(Description of the task):
An identical copy of all the entries is the required result.

(Collected data entries)
= = = =

-- ==== Sys2Proof/Machine/Static.lean ====
section
/-!
DEFINITION. The loader's checks of the leg table, of every command block and of the parameter group table (R84, R90, R186, R187, R354
steps 9 to 11). A block is walked once over the module as the structure records leave it, every engine idle at cycle 0.
-/
namespace Sys2Proof.Machine

/-! ## Leg table and core block tables (R27, R29, R84) -/

/-- The cycle budget of a leg (R29). -/
def legBudget (w16 reserve : Nat) : Nat := 16 * w16 * 1250 * (1000 - reserve) / 1000000

/-- A core block entry; an idle core has no words. -/
def coreEntryFault (l : List Byte) (rs : List Rec) (a c : Nat) : Option Refuse :=
  let b := fld l a 8
  refuseIf (b % 32 != 0 || decide (2 ^ 41 ≤ b) || decide (8192 < fld l (a + 8) 2) || fld l (a + 14) 2 != 0) imLeg a <|>
  refuseIf (idleCore l rs c && fld l (a + 8) 2 != 0) imStructure (recOf rs 4 c).off

/-- A leg entry and its core block table. -/
def legFault (l : List Byte) (s : State) (rs : List Rec) (e : Nat) : Option Refuse :=
  let r := dieRec rs 1
  let n := fld l (r.body + 4) 4
  match imageOff l s (fld l (r.body + 8) 8 + 64 * e) 64 with
  | none => some (imLeg, r.off)
  | some a =>
    let w := fld l a 4
    let ct := fld l (a + 16) 8
    refuseIf (decide (w < 128) || decide (1048576 < w) || decide (legBudget w (imReserve l rs) < fld l (a + 4) 4) || fld l (a + 8) 4 == 0 ||
      decide (4 ≤ fld l (a + 12) 4) || decide (e < fld l (a + 24) 2) || ct % 512 != 0 || (e + 1 == n && fld l (a + 12) 4 % 2 == 0)) imLeg a <|>
    reserved l imLeg (a + 26) 2 <|> reserved l imLeg (a + 32) 32 <|>
    match imageOff l s ct 512 with
    | none => some (imLeg, a)
    | some b => (List.range 32).findSome? fun c => coreEntryFault l rs (b + 16 * c) c

/-! ## The static validator (R90) -/

/-- A finding that never depends on what flags, counters, landings or earlier legs carry in. DIRECT_STREAM (0x27) and MASK_STREAM (0x37) are
judged by the descriptors of the image. -/
def staticCode (code : Nat) : Bool :=
  code != 0x0B && code != 0x27 && code != 0x37 && code != 0x53 && code != 0x55 && !(decide (0x41 ≤ code) && decide (code ≤ 0x44))

/-- The walk of one block: the module, for each array whether its active and its shadow set were loaded in this block, and the descriptors
that the block has armed so far. -/
structure Scan where
  s : State
  known : Vector (Bool × Bool) 2
  arms : List (BitVec 11) := []

/-- A stationary load of this block that completes before a cycle. -/
def settleLoad (issue : Nat) (u : ArrayUnit) : ArrayUnit :=
  match u.load with
  | some r => if r.complete ≤ issue then
      { u.updSet (!u.activeB) (fun x => { x with fmt := r.fmt, sparse := r.sparse, tag := r.tag }) with load := none, shadowValid := true }
    else u
  | none => u

def settle2 (c : Fin 32) (issue : Nat) (x : Scan) : Scan :=
  { x with
    s := x.s.updCore c fun k => { k with arrays := k.arrays.map (settleLoad issue) }
    known := Vector.ofFn fun j =>
      match ((x.s.core c).arr j).load with
      | some r => if r.complete ≤ issue then ((x.known.get j).1, true) else x.known.get j
      | none => x.known.get j }

/-- The active set of an array as dense or as sparse. -/
def asSparse (c : Fin 32) (j : Fin 2) (b : Bool) (s : State) : State :=
  s.updArr c j fun u => u.updSet u.activeB fun x => { x with sparse := b }

/-- The operand formats of a pass fit no active set at all (R103). -/
def neverLegal (w : CmdWords) : Bool :=
  (w.opcode == 0x12 || w.opcode == 0x13 || w.opcode == 0x14) &&
    !((List.range 16).any fun f => [false, true].any fun sp =>
      passLegal (psFmt w) (BitVec.ofNat 4 f) sp (w.opcode == 0x13) (w.opcode == 0x14))

/-- An engine may hold an armed stream of a kind when the block comes to a command: one that the block has armed, or a persistent one that an
earlier leg may have armed (R214, R217). -/
def mayHold (k : Core) (x : Scan) (g : Fin 4) (p : BitVec 512 → Bool) : Bool :=
  k.descs.any fun d => d.1 / 512 == g.val && p d.2 && (sdPersist d.2 || x.arms.contains (BitVec.ofNat 11 d.1))

/-- No stream of the image can feed a direct pass: none of its array's with rows of its slot (R114, R219). -/
def neverFed (c : Fin 32) (w : CmdWords) (x : Scan) : Bool :=
  let j := arrayOfTarget (targetOf w)
  let u := (x.s.core c).arr j
  let slots := if (x.known.get j).1 then [movingSlot (psFmt w) (u.active.sparse && passLegal (psFmt w) u.active.fmt true false false) false]
    else [movingSlot (psFmt w) false false, movingSlot (psFmt w) true false]
  w.opcode == 0x14 && !mayHold (x.s.core c) x (psEngine w) fun d => sdKind d == 3 && sdArray d == j.val && slots.contains (sdRun d)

= = = =

(Task output):
-- ==== Sys2Proof/Machine/Static.lean ====
section
/-!
DEFINITION. The loader's checks of the leg table, of every command block and of the parameter group table (R84, R90, R186, R187, R354
steps 9 to 11). A block is walked once over the module as the structure records leave it, every engine idle at cycle 0.
-/
namespace Sys2Proof.Machine

/-! ## Leg table and core block tables (R27, R29, R84) -/

/-- The cycle budget of a leg (R29). -/
def legBudget (w16 reserve : Nat) : Nat := 16 * w16 * 1250 * (1000 - reserve) / 1000000

/-- A core block entry; an idle core has no words. -/
def coreEntryFault (l : List Byte) (rs : List Rec) (a c : Nat) : Option Refuse :=
  let b := fld l a 8
  refuseIf (b % 32 != 0 || decide (2 ^ 41 ≤ b) || decide (8192 < fld l (a + 8) 2) || fld l (a + 14) 2 != 0) imLeg a <|>
  refuseIf (idleCore l rs c && fld l (a + 8) 2 != 0) imStructure (recOf rs 4 c).off

/-- A leg entry and its core block table. -/
def legFault (l : List Byte) (s : State) (rs : List Rec) (e : Nat) : Option Refuse :=
  let r := dieRec rs 1
  let n := fld l (r.body + 4) 4
  match imageOff l s (fld l (r.body + 8) 8 + 64 * e) 64 with
  | none => some (imLeg, r.off)
  | some a =>
    let w := fld l a 4
    let ct := fld l (a + 16) 8
    refuseIf (decide (w < 128) || decide (1048576 < w) || decide (legBudget w (imReserve l rs) < fld l (a + 4) 4) || fld l (a + 8) 4 == 0 ||
      decide (4 ≤ fld l (a + 12) 4) || decide (e < fld l (a + 24) 2) || ct % 512 != 0 || (e + 1 == n && fld l (a + 12) 4 % 2 == 0)) imLeg a <|>
    reserved l imLeg (a + 26) 2 <|> reserved l imLeg (a + 32) 32 <|>
    match imageOff l s ct 512 with
    | none => some (imLeg, a)
    | some b => (List.range 32).findSome? fun c => coreEntryFault l rs (b + 16 * c) c

/-! ## The static validator (R90) -/

/-- A finding that never depends on what flags, counters, landings or earlier legs carry in. DIRECT_STREAM (0x27) and MASK_STREAM (0x37) are
judged by the descriptors of the image. -/
def staticCode (code : Nat) : Bool :=
  code != 0x0B && code != 0x27 && code != 0x37 && code != 0x53 && code != 0x55 && !(decide (0x41 ≤ code) && decide (code ≤ 0x44))

/-- The walk of one block: the module, for each array whether its active and its shadow set were loaded in this block, and the descriptors
that the block has armed so far. -/
structure Scan where
  s : State
  known : Vector (Bool × Bool) 2
  arms : List (BitVec 11) := []

/-- A stationary load of this block that completes before a cycle. -/
def settleLoad (issue : Nat) (u : ArrayUnit) : ArrayUnit :=
  match u.load with
  | some r => if r.complete ≤ issue then
      { u.updSet (!u.activeB) (fun x => { x with fmt := r.fmt, sparse := r.sparse, tag := r.tag }) with load := none, shadowValid := true }
    else u
  | none => u

def settle2 (c : Fin 32) (issue : Nat) (x : Scan) : Scan :=
  { x with
    s := x.s.updCore c fun k => { k with arrays := k.arrays.map (settleLoad issue) }
    known := Vector.ofFn fun j =>
      match ((x.s.core c).arr j).load with
      | some r => if r.complete ≤ issue then ((x.known.get j).1, true) else x.known.get j
      | none => x.known.get j }

/-- The active set of an array as dense or as sparse. -/
def asSparse (c : Fin 32) (j : Fin 2) (b : Bool) (s : State) : State :=
  s.updArr c j fun u => u.updSet u.activeB fun x => { x with sparse := b }

/-- The operand formats of a pass fit no active set at all (R103). -/
def neverLegal (w : CmdWords) : Bool :=
  (w.opcode == 0x12 || w.opcode == 0x13 || w.opcode == 0x14) &&
    !((List.range 16).any fun f => [false, true].any fun sp =>
      passLegal (psFmt w) (BitVec.ofNat 4 f) sp (w.opcode == 0x13) (w.opcode == 0x14))

/-- An engine may hold an armed stream of a kind when the block comes to a command: one that the block has armed, or a persistent one that an
earlier leg may have armed (R214, R217). -/
def mayHold (k : Core) (x : Scan) (g : Fin 4) (p : BitVec 512 → Bool) : Bool :=
  k.descs.any fun d => d.1 / 512 == g.val && p d.2 && (sdPersist d.2 || x.arms.contains (BitVec.ofNat 11 d.1))

/-- No stream of the image can feed a direct pass: none of its array's with rows of its slot (R114, R219). -/
def neverFed (c : Fin 32) (w : CmdWords) (x : Scan) : Bool :=
  let j := arrayOfTarget (targetOf w)
  let u := (x.s.core c).arr j
  let slots := if (x.known.get j).1 then [movingSlot (psFmt w) (u.active.sparse && passLegal (psFmt w) u.active.fmt true false false) false]
    else [movingSlot (psFmt w) false false, movingSlot (psFmt w) true false]
  w.opcode == 0x14 && !mayHold (x.s.core c) x (psEngine w) fun d => sdKind d == 3 && sdArray d == j.val && slots.contains (sdRun d)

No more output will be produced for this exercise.